The boarding school, at 3271 Glendale Blvd. in the Melrose Park
neighborhood, was housed in a modest ranch-style home with peeling
paint and white trim.
Windows in the house were equipped with bars on the inside. Walls in
the living room appeared to be painted black or a very dark color.
Parents who enrolled their children paid an entry fee of $5,300, and
$2,800 per month, according to the program's website and one of the
parents.
Sister Soldier accepted girls aged 8 through 17.

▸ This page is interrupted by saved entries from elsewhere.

/-! ## The header codec -/

/-- R72: PackHeader is the wire layout, each field most significant byte first (R46), and UnpackHeader reads each field
back bit for bit, the timestamp included. -/
def Obligations.HeaderBytesAreTheWireLayout : Prop :=
  ∀ (mt : Byte) (ps ck : Half) (hi lo : Word),
    (packHeader mt ps ck (hi ++ lo)).toList = wireBytes mt ps ck hi lo ∧
    unpackHeader (packHeader mt ps ck (hi ++ lo)) =
      { sync := 0xA39D7A, msgtype := mt, pktsize := ps, checksum := ck, ts := hi ++ lo }

/-- R100: PACK writes the 16 header bytes at ARG_DST from the ARG registers, no field checked, and nothing else but
STATUS and ERRINFO; out of bounds it raises BOUNDS_ERROR(ARG_DST) and MEM is not written. -/
def Obligations.PackSerializesTheHeader : Prop :=
  ∀ s : State,
    (dstAddr s + 16 ≤ s.cfg.memSize →
      ∃ m, exec .pack s = .next { s with mem := m, status := 0x0100, errinfo := 0 } ∧
        Memory.readBytes m (dstAddr s) 16 =
          wireBytes s.args.msgtype s.args.pktsize s.args.checksum s.args.tsHi s.args.tsLo ∧
        sameOutside s.mem m (dstAddr s) 16) ∧
    (s.cfg.memSize < dstAddr s + 16 →
      exec .pack s = .next { s with status := 0x0137, errinfo := s.args.dst })

/-- R101: UNPACK reads the 16 bytes at ARG_SRC into the RES registers, sync and pktsize unchecked, and writes nothing
else but STATUS and ERRINFO; HEADER_SIZE_ERROR(ARG_LEN) comes first, then BOUNDS_ERROR(ARG_SRC). -/
def Obligations.UnpackDeserializesTheHeader : Prop :=
  ∀ s : State,
    (s.args.len ≠ 16 → exec .unpack s = .next { s with status := 0x0211, errinfo := s.args.len }) ∧
    (s.args.len = 16 → s.cfg.memSize < srcAddr s + 16 →
      exec .unpack s = .next { s with status := 0x0237, errinfo := s.args.src }) ∧
    (s.args.len = 16 → srcAddr s + 16 ≤ s.cfg.memSize →
      let b := fun i => Memory.read s.mem (srcAddr s + i)
      exec .unpack s = .next { s with
        status := 0x0200, errinfo := 0
        res := { sync := b 0 ++ b 1 ++ b 2, msgtype := b 3, pktsize := b 4 ++ b 5, checksum := b 6 ++ b 7,
                 tsHi := b 8 ++ b 9 ++ b 10 ++ b 11, tsLo := b 12 ++ b 13 ++ b 14 ++ b 15 } })

/-- R102: UNPACK of what PACK wrote gives the operands back, bit for bit, in every state u whose MEM still holds those 16
bytes; and PackHeader of UnpackHeader gives back any header with a right sync. -/
def Obligations.PackThenUnpackRoundTrips : Prop :=
  (∀ s : State, dstAddr s + 16 ≤ s.cfg.memSize → ∃ t, exec .pack s = .next t ∧
    ∀ u : State, u.cfg = s.cfg → sameBytes t.mem u.mem (dstAddr s) 16 → u.args.src = s.args.dst → u.args.len = 16 →
      exec .unpack u = .next { u with
        status := 0x0200, errinfo := 0
        res := { sync := 0xA39D7A, msgtype := s.args.msgtype, pktsize := s.args.pktsize,
                 checksum := s.args.checksum, tsHi := s.args.tsHi, tsLo := s.args.tsLo } }) ∧
  (∀ h : Vector Byte 16, h[0] = 0xA3 → h[1] = 0x9D → h[2] = 0x7A →
    packHeader (unpackHeader h).msgtype (unpackHeader h).pktsize (unpackHeader h).checksum (unpackHeader h).ts = h)

/-! ## The checksum accumulator -/

/-- R120: CSUM sets ACC to the fold of (ARG_SRC, ARG_LEN) from ARG_SEED and writes nothing else but STATUS and ERRINFO;
out of bounds it raises BOUNDS_ERROR(ARG_SRC) and ACC is unchanged. -/
def Obligations.CsumFoldsFromTheSeed : Prop :=
  ∀ s : State,
    (srcAddr s + srcLen s ≤ s.cfg.memSize →
      exec .csum s = .next { s with
        acc := fold (Memory.readBytes s.mem (srcAddr s) (srcLen s)) s.args.seed, status := 0x0300, errinfo := 0 }) ∧
    (s.cfg.memSize < srcAddr s + srcLen s →
      exec .csum s = .next { s with status := 0x0337, errinfo := s.args.src })

/-- R121: CSUMC is the same from ACC. -/
def Obligations.CsumcFoldsFromTheAccumulator : Prop :=
  ∀ s : State,
    (srcAddr s + srcLen s ≤ s.cfg.memSize →
      exec .csumc s = .next { s with
        acc := fold (Memory.readBytes s.mem (srcAddr s) (srcLen s)) s.acc, status := 0x0400, errinfo := 0 }) ∧
    (s.cfg.memSize < srcAddr s + srcLen s →
      exec .csumc s = .next { s with status := 0x0437, errinfo := s.args.src })

/-- R122: (a) chaining, (b) the closed form, (c) order insensitivity, (d) the high byte, (e) single-bit sensitivity, (f)
the blind spots. -/
def Obligations.FoldObeysItsLaws : Prop :=
  ∀ (A B C : List Byte) (s : Half) (x : Byte),
    fold (A ++ B) s = fold B (fold A s) ∧
    fold A s = s ^^^ (xorBytes A).setWidth 16 ∧
    (∀ A', A.Perm A' → fold A' s = fold A s) ∧
    (fold A s >>> 8 = s >>> 8 ∧ (fold A 0).toNat ≤ 0x00FF) ∧
    (∀ i < A.length, ∀ k < 8, fold (A.set i (A.getD i 0 ^^^ 1#8 <<< k)) s = fold A s ^^^ 1#16 <<< k ∧
      fold (A.set i (A.getD i 0 ^^^ 1#8 <<< k)) s ≠ fold A s) ∧
    ((∀ i < A.length, ∀ j < A.length, i ≠ j → ∀ k < 8,
        fold ((A.set i (A.getD i 0 ^^^ 1#8 <<< k)).set j (A.getD j 0 ^^^ 1#8 <<< k)) s = fold A s) ∧
      fold (A ++ x :: B ++ x :: C) s = fold (A ++ B ++ C) s ∧
      fold (A ++ 0 :: B) s = fold (A ++ B) s)

/-- R121 and R122(a) on the machine: CSUM over the first n bytes and then CSUMC over the next m gives the ACC of one CSUM
over all n + m, for every split. -/
def Obligations.SplitChecksumEqualsWholeChecksum : Prop :=
  ∀ (s : State) (n m : Nat), s.cfg.wf → srcAddr s + (n + m) ≤ s.cfg.memSize → n + m < 2 ^ 32 →
    ∃ t u w,
      exec .csum { s with args := { s.args with len := BitVec.ofNat 32 n } } = .next t ∧
      exec .csumc { t with args := { t.args with src := s.args.src + BitVec.ofNat 32 n, len := BitVec.ofNat 32 m } } =
        .next u ∧
      exec .csum { s with args := { s.args with len := BitVec.ofNat 32 (n + m) } } = .next w ∧
      u.acc = w.acc ∧ u.mem = s.mem ∧ w.mem = s.mem

/-! ## The packet builder -/

/-- R130: BUILD writes the header with pktsize = 16 + ARG_LEN and the real checksum, followed by the data, at ARG_DST; the
data are the bytes MEM held before the command, whatever the overlap (R53). ACC and RES show the header written, and
nothing else changes but STATUS and ERRINFO. The errors are checked in the order LENGTH, source, destination. -/
def Obligations.BuildAssemblesThePacket : Prop :=
  ∀ s : State,
    let src := srcAddr s
    let n := srcLen s
    let dst := dstAddr s
    let ps := BitVec.ofNat 16 (16 + n)
    let data := Memory.readBytes s.mem src n
    let c := fold (wireBytes s.args.msgtype ps 0 s.args.tsHi s.args.tsLo ++ data) 0
    (65519 < n → exec .build s = .next { s with status := 0x0535, errinfo := s.args.len }) ∧
    (n ≤ 65519 → s.cfg.memSize < src + n →
      exec .build s = .next { s with status := 0x0537, errinfo := s.args.src }) ∧
    (n ≤ 65519 → src + n ≤ s.cfg.memSize → s.cfg.memSize < dst + (16 + n) →
      exec .build s = .next { s with status := 0x0537, errinfo := s.args.dst }) ∧
    (n ≤ 65519 → src + n ≤ s.cfg.memSize → dst + (16 + n) ≤ s.cfg.memSize →
      ∃ m, exec .build s = .next { s with
          mem := m, acc := c, status := 0x0500, errinfo := 0
          res := { sync := 0xA39D7A, msgtype := s.args.msgtype, pktsize := ps, checksum := c,
                   tsHi := s.args.tsHi, tsLo := s.args.tsLo } } ∧
        Memory.readBytes m dst (16 + n) = wireBytes s.args.msgtype ps c s.args.tsHi s.args.tsLo ++ data ∧
        sameOutside s.mem m dst (16 + n))

/-- R131: the two-pass form and the patch-in-place form leave the same MEM: h0 ++ data written and folded, then only the
bytes at dst+6 and dst+7 rewritten with the checksum. -/
def Obligations.PatchInPlaceBuildsTheSamePacket : Prop :=
  ∀ s : State, srcLen s ≤ 65519 → srcAddr s + srcLen s ≤ s.cfg.memSize → dstAddr s + (16 + srcLen s) ≤ s.cfg.memSize →
    let h0 := wireBytes s.args.msgtype (BitVec.ofNat 16 (16 + srcLen s)) 0 s.args.tsHi s.args.tsLo
    let buf := h0 ++ Memory.readBytes s.mem (srcAddr s) (srcLen s)
    let c := fold buf 0
    let once := Memory.writeBytes s.mem (dstAddr s) buf
    let patched := Memory.write (Memory.write once (dstAddr s + 6) ((c >>> 8).setWidth 8)) (dstAddr s + 7) (c.setWidth 8)
    ∃ t, exec .build s = .next t ∧ ∀ a, Memory.read t.mem a = Memory.read patched a

/-- R132: the closed form of BUILD's checksum, and every packet BUILD makes folds to 0 over all its pktsize bytes. -/
def Obligations.BuiltPacketFoldsToZero : Prop :=
  (0xA3#8 ^^^ 0x9D#8 ^^^ 0x7A#8 = 0x44#8) ∧
  ∀ s : State, srcLen s ≤ 65519 → srcAddr s + srcLen s ≤ s.cfg.memSize → dstAddr s + (16 + srcLen s) ≤ s.cfg.memSize →
    let ps := BitVec.ofNat 16 (16 + srcLen s)
    let data := Memory.readBytes s.mem (srcAddr s) (srcLen s)
    ∃ t, exec .build s = .next t ∧
      t.acc = (0xA3#8 ^^^ 0x9D#8 ^^^ 0x7A#8 ^^^ s.args.msgtype ^^^ (ps >>> 8).setWidth 8 ^^^ ps.setWidth 8 ^^^
        (s.args.tsHi >>> 24).setWidth 8 ^^^ (s.args.tsHi >>> 16).setWidth 8 ^^^ (s.args.tsHi >>> 8).setWidth 8 ^^^
        s.args.tsHi.setWidth 8 ^^^
        (s.args.tsLo >>> 24).setWidth 8 ^^^ (s.args.tsLo >>> 16).setWidth 8 ^^^ (s.args.tsLo >>> 8).setWidth 8 ^^^
        s.args.tsLo.setWidth 8 ^^^ xorBytes data).setWidth 16 ∧
      fold (Memory.readBytes t.mem (dstAddr s) (16 + srcLen s)) 0 = 0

"Female cadets accepted into our program reside in a rigorous,
structured military environment," the website says. "The military
style program in conjunction with the emphasis on leadership
develops informed citizens who are strengthened by discipline,
understanding and citizenship."
CLAIMS OF BEATINGS
One incident under investigation by child welfare investigators
involves two girls who claim they were beaten after they tried to
call their parents for help.
Shannon Guinn, 16, who lives with her mother in Pembroke Pines, went
to Sister Soldier at the end of March after spending three days at a
wilderness boot camp run by the school's parent company, South
Florida-based JAM Youth Connection.
After about two weeks, she called her mom on a cellphone she had
borrowed.
'She said, `Please mommy, when can I come home?' " said her mother,
Cheryl Guinn.
Another girl, Jessica Powers, tried to call her family, but couldn't
reach them.
Within minutes, the families say, Smith brought the two girls into
the one room in the house that does not have a surveillance camera.
"She slapped me on my face, she threw me up against the wall and put
me in a chokehold," Shannon said. "She hit me in the face
repeatedly. After the chokehold, she threw me on the floor and put
her knee in my back." Two weeks later, Cheryl Guinn saw her daughter
at a baptism held by a local pastor associated with the
discipline-oriented school.
"Something about her jaw looked funny," the mother said. 'She said,
`Mom, that's where I got hit in the face.' "
Kim Powers said her daughter was sent home from Sister Soldier when
operators said her daughter had become seriously ill.
Powers said the boarding school even took Jessica for a colonoscopy
without calling the family for consent. Eventually, Jessica was
diagnosed with a blocked bowel.
While at the military-style school, Jessica was forced to eat
nothing but beets for days at a time, Powers said.
On another occasion, she was limited to eating only oatmeal.
"Jessica ate beets for breakfast, lunch and dinner," said Shannon,
adding that Smith treated Jessica particularly harshly."